__Task prompt__
I need the lines below from the one with "(t.osc = s.osc ∧ t.respLog = s.respLog) ∨" down to the one with "t : State) (pos" reproduced exactly, both ends included, and nothing else.

(Dataset entries)
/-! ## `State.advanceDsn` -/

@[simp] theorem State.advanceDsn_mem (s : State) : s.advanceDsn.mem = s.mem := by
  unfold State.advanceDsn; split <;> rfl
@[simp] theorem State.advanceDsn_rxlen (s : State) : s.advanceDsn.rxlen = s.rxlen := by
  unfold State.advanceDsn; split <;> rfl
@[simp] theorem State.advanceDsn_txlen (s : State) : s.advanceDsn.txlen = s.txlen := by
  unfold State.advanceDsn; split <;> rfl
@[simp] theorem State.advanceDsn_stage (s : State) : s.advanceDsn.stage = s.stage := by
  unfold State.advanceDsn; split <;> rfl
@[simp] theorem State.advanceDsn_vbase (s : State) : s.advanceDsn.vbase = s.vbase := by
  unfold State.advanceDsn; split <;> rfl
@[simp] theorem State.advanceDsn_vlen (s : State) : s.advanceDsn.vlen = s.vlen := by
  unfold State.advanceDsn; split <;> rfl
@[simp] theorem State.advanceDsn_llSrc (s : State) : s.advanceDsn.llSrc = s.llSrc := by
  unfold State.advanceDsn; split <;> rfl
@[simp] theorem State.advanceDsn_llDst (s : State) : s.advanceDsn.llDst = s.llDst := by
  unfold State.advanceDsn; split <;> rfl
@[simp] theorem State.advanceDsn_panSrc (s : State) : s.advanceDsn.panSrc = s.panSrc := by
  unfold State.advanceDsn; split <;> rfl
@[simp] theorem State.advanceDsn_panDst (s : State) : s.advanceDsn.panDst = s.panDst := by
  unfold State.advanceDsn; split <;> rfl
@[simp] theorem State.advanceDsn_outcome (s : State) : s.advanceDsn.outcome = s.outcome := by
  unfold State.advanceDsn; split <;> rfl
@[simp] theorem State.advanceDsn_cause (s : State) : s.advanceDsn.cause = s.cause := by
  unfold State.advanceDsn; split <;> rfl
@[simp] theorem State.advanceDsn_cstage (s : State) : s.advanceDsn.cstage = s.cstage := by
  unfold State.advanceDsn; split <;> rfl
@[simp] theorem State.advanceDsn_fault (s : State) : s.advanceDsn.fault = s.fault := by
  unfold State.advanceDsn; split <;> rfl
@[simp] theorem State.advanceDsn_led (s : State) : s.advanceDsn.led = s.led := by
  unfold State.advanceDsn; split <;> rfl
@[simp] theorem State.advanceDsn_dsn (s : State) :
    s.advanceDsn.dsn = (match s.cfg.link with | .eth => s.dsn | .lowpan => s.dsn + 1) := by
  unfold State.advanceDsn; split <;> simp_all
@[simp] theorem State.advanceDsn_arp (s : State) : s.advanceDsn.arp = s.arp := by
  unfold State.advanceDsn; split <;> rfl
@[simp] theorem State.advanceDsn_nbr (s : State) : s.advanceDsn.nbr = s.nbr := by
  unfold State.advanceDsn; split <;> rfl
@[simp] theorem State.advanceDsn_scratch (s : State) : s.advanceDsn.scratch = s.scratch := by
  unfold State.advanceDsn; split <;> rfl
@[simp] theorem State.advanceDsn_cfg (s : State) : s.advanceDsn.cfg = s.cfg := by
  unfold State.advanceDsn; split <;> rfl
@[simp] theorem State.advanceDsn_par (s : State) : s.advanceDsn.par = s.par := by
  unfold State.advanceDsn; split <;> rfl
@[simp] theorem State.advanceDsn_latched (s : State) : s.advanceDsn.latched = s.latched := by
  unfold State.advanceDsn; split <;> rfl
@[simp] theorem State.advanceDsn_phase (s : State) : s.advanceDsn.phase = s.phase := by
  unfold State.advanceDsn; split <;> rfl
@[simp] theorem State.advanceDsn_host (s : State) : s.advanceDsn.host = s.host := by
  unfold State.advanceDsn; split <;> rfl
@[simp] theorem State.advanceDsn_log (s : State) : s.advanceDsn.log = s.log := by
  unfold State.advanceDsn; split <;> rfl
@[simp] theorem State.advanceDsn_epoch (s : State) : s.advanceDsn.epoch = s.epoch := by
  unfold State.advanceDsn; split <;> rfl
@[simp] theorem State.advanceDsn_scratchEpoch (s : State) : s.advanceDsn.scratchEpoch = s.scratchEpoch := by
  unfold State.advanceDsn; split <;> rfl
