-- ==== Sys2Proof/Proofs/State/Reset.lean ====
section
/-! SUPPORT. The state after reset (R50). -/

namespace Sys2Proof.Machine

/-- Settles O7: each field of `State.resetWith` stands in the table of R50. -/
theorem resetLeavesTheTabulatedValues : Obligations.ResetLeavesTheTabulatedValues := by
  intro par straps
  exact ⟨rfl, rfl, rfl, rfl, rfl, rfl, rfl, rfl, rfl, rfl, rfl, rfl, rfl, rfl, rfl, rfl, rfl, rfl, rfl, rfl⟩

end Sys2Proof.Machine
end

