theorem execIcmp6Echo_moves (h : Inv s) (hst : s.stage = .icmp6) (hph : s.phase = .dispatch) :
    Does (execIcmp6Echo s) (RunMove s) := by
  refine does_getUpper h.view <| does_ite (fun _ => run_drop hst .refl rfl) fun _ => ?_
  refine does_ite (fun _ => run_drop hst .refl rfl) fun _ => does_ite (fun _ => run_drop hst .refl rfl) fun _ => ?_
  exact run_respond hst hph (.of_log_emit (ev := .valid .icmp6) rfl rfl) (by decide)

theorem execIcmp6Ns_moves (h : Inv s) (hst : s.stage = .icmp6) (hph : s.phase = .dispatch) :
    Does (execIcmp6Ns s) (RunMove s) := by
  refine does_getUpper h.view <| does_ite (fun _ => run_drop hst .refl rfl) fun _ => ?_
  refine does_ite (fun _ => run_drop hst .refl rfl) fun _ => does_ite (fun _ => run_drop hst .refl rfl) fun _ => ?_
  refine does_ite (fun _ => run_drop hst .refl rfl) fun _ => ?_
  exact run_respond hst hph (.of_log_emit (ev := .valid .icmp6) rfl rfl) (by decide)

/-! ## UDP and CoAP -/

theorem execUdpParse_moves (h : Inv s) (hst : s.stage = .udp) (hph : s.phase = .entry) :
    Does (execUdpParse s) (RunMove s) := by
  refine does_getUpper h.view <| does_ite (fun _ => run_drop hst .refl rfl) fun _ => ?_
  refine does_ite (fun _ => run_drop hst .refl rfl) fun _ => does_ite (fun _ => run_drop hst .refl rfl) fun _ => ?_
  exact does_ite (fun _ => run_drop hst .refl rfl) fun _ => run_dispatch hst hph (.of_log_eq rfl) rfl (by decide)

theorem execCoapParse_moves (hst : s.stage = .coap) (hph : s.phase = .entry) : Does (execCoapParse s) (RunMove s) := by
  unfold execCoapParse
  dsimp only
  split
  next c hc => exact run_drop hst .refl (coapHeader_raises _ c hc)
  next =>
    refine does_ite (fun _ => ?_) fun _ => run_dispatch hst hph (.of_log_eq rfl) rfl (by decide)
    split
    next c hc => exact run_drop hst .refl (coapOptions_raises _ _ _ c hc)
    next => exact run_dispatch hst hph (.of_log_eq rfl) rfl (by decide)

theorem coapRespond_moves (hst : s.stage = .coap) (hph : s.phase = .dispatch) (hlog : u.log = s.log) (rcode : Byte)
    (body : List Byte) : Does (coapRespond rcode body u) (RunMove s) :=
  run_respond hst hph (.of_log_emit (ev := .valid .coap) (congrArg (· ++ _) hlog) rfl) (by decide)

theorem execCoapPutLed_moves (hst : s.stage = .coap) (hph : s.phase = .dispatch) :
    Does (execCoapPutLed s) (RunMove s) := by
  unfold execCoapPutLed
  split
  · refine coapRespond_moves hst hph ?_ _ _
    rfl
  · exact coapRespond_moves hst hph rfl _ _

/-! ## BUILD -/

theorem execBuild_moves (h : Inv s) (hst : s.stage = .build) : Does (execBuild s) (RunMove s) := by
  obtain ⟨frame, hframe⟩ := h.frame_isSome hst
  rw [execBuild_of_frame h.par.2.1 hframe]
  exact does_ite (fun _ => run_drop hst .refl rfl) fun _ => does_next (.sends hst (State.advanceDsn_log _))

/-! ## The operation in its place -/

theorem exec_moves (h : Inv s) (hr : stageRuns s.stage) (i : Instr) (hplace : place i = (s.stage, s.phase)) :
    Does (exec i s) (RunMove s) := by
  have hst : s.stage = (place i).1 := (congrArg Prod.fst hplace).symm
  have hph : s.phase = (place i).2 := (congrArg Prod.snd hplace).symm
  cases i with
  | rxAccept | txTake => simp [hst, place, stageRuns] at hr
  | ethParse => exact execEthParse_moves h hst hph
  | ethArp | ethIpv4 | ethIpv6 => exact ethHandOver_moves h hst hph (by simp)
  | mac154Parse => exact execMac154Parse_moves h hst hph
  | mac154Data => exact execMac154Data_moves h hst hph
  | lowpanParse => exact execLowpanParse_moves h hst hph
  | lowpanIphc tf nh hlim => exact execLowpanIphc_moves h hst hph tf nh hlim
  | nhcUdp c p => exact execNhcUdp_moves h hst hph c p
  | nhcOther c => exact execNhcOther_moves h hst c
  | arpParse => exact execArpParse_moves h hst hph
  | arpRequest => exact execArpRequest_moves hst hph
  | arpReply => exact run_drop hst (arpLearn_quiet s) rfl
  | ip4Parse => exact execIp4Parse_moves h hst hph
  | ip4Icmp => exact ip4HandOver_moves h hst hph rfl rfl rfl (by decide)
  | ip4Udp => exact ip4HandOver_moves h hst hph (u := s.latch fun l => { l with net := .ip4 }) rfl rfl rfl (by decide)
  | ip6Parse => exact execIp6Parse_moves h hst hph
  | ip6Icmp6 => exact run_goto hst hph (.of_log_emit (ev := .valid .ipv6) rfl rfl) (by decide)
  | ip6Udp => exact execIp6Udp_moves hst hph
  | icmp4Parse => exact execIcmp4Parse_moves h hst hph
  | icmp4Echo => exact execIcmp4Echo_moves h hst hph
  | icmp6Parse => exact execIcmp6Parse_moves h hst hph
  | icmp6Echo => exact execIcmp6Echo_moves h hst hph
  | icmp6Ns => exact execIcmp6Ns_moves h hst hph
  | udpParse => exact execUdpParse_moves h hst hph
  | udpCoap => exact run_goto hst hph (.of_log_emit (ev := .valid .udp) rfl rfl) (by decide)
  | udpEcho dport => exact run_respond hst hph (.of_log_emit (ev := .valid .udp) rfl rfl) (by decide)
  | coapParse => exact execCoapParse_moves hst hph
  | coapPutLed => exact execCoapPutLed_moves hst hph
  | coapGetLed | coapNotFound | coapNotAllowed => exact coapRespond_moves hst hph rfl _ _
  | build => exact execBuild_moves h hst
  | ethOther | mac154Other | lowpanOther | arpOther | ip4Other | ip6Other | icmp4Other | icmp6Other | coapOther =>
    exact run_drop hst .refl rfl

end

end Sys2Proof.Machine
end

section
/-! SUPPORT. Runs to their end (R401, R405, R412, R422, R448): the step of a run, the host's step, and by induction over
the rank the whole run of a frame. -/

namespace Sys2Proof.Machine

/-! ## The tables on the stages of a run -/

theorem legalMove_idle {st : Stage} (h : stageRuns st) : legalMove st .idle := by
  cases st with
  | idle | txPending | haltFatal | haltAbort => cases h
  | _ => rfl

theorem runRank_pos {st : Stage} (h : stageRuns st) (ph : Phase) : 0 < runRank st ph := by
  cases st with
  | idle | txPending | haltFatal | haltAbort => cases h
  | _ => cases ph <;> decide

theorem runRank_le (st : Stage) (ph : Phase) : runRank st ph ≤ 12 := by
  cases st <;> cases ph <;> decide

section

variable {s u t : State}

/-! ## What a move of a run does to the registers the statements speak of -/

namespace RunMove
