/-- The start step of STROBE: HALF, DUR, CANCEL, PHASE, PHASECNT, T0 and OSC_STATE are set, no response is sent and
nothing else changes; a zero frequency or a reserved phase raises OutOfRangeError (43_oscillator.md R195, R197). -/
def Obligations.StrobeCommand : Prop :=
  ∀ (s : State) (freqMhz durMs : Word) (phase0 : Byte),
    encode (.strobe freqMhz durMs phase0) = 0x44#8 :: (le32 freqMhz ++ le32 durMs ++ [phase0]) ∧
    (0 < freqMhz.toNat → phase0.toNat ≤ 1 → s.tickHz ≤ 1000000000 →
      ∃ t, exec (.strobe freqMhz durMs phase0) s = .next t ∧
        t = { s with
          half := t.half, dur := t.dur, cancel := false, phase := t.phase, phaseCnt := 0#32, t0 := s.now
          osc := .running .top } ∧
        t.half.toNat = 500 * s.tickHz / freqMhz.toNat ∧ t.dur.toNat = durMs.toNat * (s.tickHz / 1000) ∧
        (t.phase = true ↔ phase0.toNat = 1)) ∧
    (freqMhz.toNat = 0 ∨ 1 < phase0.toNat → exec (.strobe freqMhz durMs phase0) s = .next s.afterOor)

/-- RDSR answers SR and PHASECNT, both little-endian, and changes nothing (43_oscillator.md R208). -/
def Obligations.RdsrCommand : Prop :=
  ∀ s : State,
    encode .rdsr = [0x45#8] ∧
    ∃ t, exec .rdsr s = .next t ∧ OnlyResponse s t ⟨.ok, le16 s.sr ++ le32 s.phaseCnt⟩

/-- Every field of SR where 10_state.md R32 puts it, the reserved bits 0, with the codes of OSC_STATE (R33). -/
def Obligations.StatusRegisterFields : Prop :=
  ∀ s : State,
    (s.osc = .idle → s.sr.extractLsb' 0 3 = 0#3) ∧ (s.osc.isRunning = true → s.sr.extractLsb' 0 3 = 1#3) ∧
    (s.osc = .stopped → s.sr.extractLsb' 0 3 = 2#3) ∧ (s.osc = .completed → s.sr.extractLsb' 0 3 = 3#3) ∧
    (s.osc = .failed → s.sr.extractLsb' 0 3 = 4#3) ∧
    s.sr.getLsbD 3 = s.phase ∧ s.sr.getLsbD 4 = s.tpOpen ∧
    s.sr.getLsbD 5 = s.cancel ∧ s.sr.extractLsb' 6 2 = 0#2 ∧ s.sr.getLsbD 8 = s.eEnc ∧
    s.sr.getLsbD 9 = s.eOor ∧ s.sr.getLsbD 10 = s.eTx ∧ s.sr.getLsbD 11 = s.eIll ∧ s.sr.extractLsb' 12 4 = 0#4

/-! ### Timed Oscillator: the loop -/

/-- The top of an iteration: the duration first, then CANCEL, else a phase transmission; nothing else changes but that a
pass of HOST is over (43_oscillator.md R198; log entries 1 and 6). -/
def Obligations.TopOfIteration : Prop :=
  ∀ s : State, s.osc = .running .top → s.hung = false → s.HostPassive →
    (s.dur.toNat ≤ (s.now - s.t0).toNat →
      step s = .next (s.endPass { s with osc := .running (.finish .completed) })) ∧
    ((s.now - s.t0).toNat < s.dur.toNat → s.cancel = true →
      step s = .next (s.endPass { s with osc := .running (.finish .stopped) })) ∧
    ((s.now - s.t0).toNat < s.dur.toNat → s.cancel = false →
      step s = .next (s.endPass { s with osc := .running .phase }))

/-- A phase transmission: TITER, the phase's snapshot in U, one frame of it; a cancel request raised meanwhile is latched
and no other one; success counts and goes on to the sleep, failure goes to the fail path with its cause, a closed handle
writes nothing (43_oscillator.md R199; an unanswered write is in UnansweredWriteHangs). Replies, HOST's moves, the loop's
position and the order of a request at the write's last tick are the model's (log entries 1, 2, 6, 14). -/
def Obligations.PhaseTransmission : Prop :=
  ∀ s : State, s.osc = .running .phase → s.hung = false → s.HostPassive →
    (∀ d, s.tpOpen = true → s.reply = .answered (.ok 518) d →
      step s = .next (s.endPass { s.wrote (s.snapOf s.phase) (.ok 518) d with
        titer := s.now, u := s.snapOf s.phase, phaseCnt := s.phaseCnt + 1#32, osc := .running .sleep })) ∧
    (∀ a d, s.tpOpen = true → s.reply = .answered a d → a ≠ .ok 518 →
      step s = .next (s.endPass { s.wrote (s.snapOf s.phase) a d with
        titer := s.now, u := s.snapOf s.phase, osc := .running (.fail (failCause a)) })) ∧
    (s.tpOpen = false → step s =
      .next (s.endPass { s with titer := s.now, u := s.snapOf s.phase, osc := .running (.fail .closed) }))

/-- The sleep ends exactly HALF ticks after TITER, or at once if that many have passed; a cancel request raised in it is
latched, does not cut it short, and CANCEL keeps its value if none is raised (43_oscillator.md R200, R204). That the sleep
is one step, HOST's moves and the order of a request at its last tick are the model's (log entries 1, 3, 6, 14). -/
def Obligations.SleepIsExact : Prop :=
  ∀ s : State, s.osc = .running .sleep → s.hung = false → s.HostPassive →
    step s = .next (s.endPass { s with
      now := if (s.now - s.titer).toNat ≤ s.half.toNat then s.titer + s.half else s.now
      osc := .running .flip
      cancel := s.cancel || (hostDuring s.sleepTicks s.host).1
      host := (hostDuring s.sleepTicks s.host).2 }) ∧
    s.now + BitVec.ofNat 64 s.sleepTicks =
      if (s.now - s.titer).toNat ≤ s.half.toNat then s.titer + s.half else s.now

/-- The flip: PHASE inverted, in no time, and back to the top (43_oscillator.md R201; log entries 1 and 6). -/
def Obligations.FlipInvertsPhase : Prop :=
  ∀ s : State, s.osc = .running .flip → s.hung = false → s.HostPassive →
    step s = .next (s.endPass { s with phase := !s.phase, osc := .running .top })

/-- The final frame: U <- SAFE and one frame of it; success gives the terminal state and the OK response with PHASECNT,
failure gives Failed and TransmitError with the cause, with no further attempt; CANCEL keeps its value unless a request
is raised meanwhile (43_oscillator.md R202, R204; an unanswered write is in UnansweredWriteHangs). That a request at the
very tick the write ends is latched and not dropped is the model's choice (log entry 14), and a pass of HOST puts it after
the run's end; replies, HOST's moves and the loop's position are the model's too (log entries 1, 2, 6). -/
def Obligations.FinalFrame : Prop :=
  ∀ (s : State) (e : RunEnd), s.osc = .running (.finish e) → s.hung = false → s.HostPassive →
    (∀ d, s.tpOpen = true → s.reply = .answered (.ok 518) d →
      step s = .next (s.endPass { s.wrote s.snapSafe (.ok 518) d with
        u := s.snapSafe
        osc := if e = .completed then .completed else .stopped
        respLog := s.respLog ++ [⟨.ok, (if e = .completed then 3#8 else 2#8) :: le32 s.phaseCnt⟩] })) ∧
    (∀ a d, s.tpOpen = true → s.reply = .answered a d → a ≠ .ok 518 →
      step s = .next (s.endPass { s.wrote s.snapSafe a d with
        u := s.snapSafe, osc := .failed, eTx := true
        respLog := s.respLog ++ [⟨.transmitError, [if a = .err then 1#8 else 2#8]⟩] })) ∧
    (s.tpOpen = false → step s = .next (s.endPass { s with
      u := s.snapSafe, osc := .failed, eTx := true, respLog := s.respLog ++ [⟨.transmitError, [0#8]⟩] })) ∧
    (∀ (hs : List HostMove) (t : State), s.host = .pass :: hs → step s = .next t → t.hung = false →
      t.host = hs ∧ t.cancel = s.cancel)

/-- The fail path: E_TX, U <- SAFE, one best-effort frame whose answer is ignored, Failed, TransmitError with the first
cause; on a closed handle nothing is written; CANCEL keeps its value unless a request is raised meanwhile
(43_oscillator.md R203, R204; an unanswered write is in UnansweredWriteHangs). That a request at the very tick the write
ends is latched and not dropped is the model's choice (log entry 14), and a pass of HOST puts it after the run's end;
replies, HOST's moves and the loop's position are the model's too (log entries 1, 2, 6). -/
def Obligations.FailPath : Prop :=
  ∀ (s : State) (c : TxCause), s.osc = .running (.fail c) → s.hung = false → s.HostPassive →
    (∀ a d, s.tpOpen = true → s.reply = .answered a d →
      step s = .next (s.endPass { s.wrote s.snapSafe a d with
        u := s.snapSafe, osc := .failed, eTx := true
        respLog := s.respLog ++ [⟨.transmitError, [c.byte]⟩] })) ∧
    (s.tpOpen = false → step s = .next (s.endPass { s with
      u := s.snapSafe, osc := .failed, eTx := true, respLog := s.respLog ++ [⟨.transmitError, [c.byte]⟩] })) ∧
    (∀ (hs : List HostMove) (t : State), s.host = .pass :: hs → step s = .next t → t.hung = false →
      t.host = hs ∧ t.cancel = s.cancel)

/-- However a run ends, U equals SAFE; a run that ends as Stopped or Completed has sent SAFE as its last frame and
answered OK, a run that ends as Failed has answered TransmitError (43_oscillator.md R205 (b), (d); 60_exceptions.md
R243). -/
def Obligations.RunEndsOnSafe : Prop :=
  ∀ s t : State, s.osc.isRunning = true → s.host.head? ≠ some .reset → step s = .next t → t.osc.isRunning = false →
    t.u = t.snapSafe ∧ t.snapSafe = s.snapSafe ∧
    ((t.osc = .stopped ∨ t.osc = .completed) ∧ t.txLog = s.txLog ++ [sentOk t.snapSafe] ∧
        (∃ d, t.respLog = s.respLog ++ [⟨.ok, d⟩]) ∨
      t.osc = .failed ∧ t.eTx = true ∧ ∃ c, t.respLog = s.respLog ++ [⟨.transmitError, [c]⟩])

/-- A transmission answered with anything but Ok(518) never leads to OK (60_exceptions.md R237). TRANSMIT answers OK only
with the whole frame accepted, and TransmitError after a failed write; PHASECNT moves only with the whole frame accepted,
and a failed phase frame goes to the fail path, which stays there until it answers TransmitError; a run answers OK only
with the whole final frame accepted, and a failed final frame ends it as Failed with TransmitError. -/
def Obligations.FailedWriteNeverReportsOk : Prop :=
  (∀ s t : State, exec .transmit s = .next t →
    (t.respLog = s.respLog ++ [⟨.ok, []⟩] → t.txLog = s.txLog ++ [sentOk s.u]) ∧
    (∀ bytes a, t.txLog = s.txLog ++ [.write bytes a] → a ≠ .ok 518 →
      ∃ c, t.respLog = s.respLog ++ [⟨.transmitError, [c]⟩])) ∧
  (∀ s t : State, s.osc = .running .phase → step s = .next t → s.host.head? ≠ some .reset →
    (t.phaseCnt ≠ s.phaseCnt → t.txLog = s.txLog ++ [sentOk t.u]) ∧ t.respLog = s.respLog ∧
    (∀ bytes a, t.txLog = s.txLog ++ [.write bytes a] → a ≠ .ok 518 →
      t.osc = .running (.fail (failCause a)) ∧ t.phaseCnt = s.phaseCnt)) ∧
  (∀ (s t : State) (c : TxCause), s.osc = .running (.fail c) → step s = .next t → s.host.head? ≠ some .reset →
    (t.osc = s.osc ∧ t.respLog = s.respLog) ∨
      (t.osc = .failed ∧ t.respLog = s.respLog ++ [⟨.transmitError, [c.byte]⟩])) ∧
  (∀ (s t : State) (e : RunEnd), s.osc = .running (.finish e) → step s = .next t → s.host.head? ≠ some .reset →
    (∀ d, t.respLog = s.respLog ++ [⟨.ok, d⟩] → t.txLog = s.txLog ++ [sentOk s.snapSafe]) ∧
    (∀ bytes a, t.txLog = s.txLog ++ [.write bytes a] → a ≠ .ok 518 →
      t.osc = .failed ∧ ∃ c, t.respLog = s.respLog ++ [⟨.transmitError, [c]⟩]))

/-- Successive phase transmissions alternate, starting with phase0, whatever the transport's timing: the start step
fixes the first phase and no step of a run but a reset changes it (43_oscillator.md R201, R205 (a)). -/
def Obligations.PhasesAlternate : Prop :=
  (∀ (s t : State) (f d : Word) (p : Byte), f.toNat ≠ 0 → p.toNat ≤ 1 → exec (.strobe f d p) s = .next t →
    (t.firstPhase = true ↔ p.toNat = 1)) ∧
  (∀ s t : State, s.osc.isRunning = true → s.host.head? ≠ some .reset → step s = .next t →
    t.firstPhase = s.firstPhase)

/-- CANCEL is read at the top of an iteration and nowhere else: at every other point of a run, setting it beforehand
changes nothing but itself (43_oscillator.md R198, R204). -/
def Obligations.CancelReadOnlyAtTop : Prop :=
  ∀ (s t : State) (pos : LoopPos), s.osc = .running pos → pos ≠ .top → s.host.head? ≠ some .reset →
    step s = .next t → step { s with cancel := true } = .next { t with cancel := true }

__Task solution__
    (t.osc = s.osc ∧ t.respLog = s.respLog) ∨
      (t.osc = .failed ∧ t.respLog = s.respLog ++ [⟨.transmitError, [c.byte]⟩])) ∧
  (∀ (s t : State) (e : RunEnd), s.osc = .running (.finish e) → step s = .next t → s.host.head? ≠ some .reset →
    (∀ d, t.respLog = s.respLog ++ [⟨.ok, d⟩] → t.txLog = s.txLog ++ [sentOk s.snapSafe]) ∧
    (∀ bytes a, t.txLog = s.txLog ++ [.write bytes a] → a ≠ .ok 518 →
      t.osc = .failed ∧ ∃ c, t.respLog = s.respLog ++ [⟨.transmitError, [c]⟩]))

/-- Successive phase transmissions alternate, starting with phase0, whatever the transport's timing: the start step
fixes the first phase and no step of a run but a reset changes it (43_oscillator.md R201, R205 (a)). -/
def Obligations.PhasesAlternate : Prop :=
  (∀ (s t : State) (f d : Word) (p : Byte), f.toNat ≠ 0 → p.toNat ≤ 1 → exec (.strobe f d p) s = .next t →
    (t.firstPhase = true ↔ p.toNat = 1)) ∧
  (∀ s t : State, s.osc.isRunning = true → s.host.head? ≠ some .reset → step s = .next t →
    t.firstPhase = s.firstPhase)

/-- CANCEL is read at the top of an iteration and nowhere else: at every other point of a run, setting it beforehand
changes nothing but itself (43_oscillator.md R198, R204). -/
def Obligations.CancelReadOnlyAtTop : Prop :=
  ∀ (s t : State) (pos : LoopPos), s.osc = .running pos → pos ≠ .top → s.host.head? ≠ some .reset →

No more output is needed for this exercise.